WORK INSTRUCTIONS
Start at the line with "i).out = s.out := rfl" in the records below, stop at the line with "next state. -/", and return every line in that span exactly, the two end lines included.

SUPPLIED ENTRIES
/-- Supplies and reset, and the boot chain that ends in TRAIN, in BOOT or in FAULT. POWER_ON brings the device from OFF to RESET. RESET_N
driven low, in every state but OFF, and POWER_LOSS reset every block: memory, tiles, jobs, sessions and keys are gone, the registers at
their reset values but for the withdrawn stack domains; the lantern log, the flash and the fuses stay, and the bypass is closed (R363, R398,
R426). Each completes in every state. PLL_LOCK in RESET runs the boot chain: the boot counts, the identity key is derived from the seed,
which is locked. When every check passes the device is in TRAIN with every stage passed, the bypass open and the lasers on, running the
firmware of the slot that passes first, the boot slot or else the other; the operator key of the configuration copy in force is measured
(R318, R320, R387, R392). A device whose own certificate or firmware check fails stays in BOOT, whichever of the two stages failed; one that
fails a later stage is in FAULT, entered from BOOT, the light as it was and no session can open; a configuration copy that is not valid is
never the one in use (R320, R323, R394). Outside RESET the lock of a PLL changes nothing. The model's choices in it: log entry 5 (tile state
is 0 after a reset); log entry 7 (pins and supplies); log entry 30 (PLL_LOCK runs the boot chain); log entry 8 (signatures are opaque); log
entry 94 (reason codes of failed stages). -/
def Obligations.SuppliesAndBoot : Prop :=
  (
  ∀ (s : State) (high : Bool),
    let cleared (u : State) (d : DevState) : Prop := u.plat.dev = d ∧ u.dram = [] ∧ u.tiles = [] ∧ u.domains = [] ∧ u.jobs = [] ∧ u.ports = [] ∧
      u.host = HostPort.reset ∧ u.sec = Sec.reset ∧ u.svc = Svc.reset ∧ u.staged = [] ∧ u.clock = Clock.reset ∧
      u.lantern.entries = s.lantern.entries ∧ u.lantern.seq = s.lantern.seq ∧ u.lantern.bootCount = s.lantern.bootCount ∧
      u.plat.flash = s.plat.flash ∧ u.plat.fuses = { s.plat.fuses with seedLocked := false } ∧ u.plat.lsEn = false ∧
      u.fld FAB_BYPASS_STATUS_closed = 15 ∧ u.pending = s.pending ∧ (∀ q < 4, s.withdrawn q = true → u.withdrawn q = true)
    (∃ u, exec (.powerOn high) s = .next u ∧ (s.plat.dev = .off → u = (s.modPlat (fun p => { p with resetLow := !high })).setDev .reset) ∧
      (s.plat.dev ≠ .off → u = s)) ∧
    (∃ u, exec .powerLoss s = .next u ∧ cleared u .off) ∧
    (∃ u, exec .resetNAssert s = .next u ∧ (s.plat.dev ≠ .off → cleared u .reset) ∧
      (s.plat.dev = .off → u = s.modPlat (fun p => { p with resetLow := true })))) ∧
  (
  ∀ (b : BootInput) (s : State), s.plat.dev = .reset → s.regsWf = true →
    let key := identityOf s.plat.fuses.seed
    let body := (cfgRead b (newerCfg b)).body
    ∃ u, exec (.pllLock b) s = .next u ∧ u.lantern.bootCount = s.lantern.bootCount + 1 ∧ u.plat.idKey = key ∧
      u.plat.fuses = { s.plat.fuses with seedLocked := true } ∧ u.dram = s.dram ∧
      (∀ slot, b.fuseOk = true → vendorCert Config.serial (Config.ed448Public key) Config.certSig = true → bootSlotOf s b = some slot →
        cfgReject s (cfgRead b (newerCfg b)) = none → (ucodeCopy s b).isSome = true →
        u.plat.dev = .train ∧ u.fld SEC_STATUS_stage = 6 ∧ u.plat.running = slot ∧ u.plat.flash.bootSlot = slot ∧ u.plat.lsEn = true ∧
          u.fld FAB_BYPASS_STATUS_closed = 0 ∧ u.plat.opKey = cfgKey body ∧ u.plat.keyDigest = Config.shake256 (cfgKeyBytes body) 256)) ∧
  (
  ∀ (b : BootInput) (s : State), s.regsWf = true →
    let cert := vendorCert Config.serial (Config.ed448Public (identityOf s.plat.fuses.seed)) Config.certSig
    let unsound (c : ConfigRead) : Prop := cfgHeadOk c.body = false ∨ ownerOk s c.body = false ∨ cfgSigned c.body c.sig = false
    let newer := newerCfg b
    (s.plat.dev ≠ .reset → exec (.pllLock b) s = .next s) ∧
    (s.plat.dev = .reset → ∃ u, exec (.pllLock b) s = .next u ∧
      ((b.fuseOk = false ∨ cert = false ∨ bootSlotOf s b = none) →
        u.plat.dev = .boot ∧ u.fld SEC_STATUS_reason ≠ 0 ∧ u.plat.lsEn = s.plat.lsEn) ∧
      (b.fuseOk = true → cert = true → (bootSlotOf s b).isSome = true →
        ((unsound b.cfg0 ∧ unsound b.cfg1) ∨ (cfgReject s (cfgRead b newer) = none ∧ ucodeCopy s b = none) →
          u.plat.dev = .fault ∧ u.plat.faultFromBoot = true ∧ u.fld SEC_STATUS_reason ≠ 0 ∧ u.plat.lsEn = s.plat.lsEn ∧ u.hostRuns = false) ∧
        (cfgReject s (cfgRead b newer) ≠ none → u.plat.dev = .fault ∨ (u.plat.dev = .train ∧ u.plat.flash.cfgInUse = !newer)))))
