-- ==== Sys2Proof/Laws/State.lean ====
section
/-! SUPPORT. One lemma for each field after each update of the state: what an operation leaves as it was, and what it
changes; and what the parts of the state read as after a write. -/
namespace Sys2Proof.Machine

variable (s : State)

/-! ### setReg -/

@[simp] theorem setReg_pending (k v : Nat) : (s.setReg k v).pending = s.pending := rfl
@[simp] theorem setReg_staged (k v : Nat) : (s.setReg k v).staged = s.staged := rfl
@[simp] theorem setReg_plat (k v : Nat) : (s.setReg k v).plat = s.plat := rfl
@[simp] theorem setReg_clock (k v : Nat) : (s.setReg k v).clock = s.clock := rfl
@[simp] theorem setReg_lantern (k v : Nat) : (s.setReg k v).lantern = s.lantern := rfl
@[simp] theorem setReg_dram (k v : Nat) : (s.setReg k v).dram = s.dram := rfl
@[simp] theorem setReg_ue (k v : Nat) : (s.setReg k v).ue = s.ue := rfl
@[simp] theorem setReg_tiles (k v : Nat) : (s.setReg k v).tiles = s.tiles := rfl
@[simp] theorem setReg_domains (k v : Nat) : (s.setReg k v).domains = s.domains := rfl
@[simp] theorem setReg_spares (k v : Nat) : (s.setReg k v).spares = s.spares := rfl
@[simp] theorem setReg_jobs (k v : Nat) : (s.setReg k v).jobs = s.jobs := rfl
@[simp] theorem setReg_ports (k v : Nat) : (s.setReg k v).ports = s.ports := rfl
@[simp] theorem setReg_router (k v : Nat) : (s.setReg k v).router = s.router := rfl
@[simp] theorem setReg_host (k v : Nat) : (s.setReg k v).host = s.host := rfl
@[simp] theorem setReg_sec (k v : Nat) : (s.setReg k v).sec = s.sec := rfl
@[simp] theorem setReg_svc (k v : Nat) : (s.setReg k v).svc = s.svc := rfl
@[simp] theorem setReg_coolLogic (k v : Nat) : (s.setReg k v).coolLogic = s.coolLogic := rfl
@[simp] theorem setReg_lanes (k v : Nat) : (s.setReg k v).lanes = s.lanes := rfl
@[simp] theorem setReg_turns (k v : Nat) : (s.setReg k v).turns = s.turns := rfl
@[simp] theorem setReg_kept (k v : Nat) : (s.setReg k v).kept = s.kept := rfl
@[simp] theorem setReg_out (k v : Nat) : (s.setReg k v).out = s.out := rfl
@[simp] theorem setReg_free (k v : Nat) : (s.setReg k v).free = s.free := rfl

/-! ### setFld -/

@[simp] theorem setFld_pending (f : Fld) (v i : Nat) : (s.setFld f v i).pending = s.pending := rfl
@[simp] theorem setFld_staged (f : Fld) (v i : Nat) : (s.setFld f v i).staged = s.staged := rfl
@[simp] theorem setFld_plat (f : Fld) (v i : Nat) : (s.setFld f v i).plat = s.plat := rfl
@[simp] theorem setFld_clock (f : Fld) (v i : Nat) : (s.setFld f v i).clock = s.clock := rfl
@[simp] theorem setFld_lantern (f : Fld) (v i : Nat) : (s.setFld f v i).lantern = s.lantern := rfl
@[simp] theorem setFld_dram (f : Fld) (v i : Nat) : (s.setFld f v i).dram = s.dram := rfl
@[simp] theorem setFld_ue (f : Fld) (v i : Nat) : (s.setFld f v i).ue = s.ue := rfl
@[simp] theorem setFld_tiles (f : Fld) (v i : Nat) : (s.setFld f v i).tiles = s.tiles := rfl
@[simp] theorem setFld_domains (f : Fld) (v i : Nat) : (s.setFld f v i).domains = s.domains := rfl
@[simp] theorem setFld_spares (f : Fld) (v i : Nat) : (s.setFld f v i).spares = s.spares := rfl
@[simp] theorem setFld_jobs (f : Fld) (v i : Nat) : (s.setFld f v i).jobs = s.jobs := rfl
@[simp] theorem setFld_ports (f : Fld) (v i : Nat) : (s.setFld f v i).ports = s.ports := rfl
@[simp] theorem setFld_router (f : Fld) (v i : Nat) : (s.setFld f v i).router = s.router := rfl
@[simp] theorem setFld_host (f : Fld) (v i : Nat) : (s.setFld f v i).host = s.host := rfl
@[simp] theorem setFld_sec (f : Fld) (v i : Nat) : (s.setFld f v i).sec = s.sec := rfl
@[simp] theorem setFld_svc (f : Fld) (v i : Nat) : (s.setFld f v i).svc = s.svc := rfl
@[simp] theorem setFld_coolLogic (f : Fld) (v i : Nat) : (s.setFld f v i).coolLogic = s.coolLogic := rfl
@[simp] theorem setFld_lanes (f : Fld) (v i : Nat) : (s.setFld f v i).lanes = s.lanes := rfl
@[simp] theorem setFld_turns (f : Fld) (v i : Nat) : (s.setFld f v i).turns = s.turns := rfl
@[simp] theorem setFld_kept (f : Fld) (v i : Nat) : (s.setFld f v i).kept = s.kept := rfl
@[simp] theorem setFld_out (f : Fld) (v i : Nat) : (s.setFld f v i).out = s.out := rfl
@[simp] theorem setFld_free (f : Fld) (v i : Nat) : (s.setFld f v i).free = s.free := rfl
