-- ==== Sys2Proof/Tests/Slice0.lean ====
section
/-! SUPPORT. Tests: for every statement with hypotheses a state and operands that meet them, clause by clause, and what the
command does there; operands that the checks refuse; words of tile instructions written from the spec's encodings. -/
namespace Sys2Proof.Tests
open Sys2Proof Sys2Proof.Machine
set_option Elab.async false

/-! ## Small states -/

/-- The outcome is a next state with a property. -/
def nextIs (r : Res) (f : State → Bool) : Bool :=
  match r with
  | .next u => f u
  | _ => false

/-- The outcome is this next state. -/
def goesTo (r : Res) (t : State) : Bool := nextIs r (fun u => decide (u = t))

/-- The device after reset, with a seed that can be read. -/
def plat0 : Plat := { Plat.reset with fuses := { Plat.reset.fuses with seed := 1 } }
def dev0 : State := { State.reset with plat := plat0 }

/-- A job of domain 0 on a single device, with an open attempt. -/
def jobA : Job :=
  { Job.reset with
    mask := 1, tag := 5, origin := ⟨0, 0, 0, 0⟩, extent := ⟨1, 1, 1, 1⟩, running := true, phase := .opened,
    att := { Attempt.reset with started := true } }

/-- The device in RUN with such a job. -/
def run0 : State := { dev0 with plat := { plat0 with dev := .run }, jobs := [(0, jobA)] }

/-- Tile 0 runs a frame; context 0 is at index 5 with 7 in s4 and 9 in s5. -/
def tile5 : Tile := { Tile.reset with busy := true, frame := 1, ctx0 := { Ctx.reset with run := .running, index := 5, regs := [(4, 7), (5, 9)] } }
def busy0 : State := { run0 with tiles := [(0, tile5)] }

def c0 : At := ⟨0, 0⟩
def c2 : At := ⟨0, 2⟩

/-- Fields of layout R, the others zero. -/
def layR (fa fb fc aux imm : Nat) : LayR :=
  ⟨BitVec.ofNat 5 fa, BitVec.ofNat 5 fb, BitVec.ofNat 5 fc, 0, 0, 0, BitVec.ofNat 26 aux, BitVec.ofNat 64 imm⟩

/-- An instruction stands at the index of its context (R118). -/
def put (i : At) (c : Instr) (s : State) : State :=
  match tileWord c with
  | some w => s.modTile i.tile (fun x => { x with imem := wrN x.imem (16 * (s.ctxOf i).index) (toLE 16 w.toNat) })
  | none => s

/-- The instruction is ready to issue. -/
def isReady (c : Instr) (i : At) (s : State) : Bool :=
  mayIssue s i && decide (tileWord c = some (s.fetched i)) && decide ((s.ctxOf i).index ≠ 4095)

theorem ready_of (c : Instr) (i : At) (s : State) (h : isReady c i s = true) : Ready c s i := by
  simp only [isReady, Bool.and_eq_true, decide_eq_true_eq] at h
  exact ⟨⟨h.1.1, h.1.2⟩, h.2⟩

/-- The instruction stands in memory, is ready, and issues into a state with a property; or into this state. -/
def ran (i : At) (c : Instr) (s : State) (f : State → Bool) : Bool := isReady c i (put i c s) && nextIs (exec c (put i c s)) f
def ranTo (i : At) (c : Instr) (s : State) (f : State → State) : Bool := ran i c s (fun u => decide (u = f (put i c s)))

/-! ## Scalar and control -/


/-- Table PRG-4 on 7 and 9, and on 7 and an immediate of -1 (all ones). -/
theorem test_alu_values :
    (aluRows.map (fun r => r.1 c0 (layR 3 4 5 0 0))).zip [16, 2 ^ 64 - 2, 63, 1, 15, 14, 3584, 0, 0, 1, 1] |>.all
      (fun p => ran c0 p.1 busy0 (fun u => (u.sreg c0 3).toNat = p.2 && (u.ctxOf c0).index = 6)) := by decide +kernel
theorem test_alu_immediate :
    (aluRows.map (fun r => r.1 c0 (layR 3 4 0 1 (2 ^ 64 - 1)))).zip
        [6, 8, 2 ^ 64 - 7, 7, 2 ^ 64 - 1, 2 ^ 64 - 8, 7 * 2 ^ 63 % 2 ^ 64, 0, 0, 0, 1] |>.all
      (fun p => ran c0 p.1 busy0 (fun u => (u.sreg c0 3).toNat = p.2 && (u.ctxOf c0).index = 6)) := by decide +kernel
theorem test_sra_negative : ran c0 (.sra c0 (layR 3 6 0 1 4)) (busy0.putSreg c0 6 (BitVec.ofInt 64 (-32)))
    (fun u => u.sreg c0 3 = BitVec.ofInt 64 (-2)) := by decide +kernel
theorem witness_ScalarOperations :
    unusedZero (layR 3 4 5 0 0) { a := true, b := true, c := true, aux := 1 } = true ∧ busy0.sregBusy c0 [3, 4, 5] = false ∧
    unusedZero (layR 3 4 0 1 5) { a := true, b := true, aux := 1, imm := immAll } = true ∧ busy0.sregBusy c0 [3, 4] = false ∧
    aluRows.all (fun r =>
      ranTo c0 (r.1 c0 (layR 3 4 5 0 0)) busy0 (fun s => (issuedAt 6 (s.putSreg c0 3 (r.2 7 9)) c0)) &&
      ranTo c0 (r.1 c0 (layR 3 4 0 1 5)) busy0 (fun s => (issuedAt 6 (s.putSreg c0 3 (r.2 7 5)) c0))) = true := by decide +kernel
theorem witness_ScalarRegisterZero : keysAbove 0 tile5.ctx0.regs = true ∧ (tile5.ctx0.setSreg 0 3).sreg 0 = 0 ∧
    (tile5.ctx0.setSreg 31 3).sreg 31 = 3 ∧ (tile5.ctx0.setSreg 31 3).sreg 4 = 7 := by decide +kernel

REPLY
@[simp] theorem setFld_out (f : Fld) (v i : Nat) : (s.setFld f v i).out = s.out := rfl
@[simp] theorem setFld_free (f : Fld) (v i : Nat) : (s.setFld f v i).free = s.free := rfl
-- ==== Sys2Proof/Tests/Slice0.lean ====
section
/-! SUPPORT. Tests: for every statement with hypotheses a state and operands that meet them, clause by clause, and what the
command does there; operands that the checks refuse; words of tile instructions written from the spec's encodings. -/
namespace Sys2Proof.Tests
open Sys2Proof Sys2Proof.Machine
set_option Elab.async false

/-! ## Small states -/

/-- The outcome is a next state with a property. -/
def nextIs (r : Res) (f : State → Bool) : Bool :=
  match r with
  | .next u => f u
  | _ => false

/-- The outcome is this next state. -/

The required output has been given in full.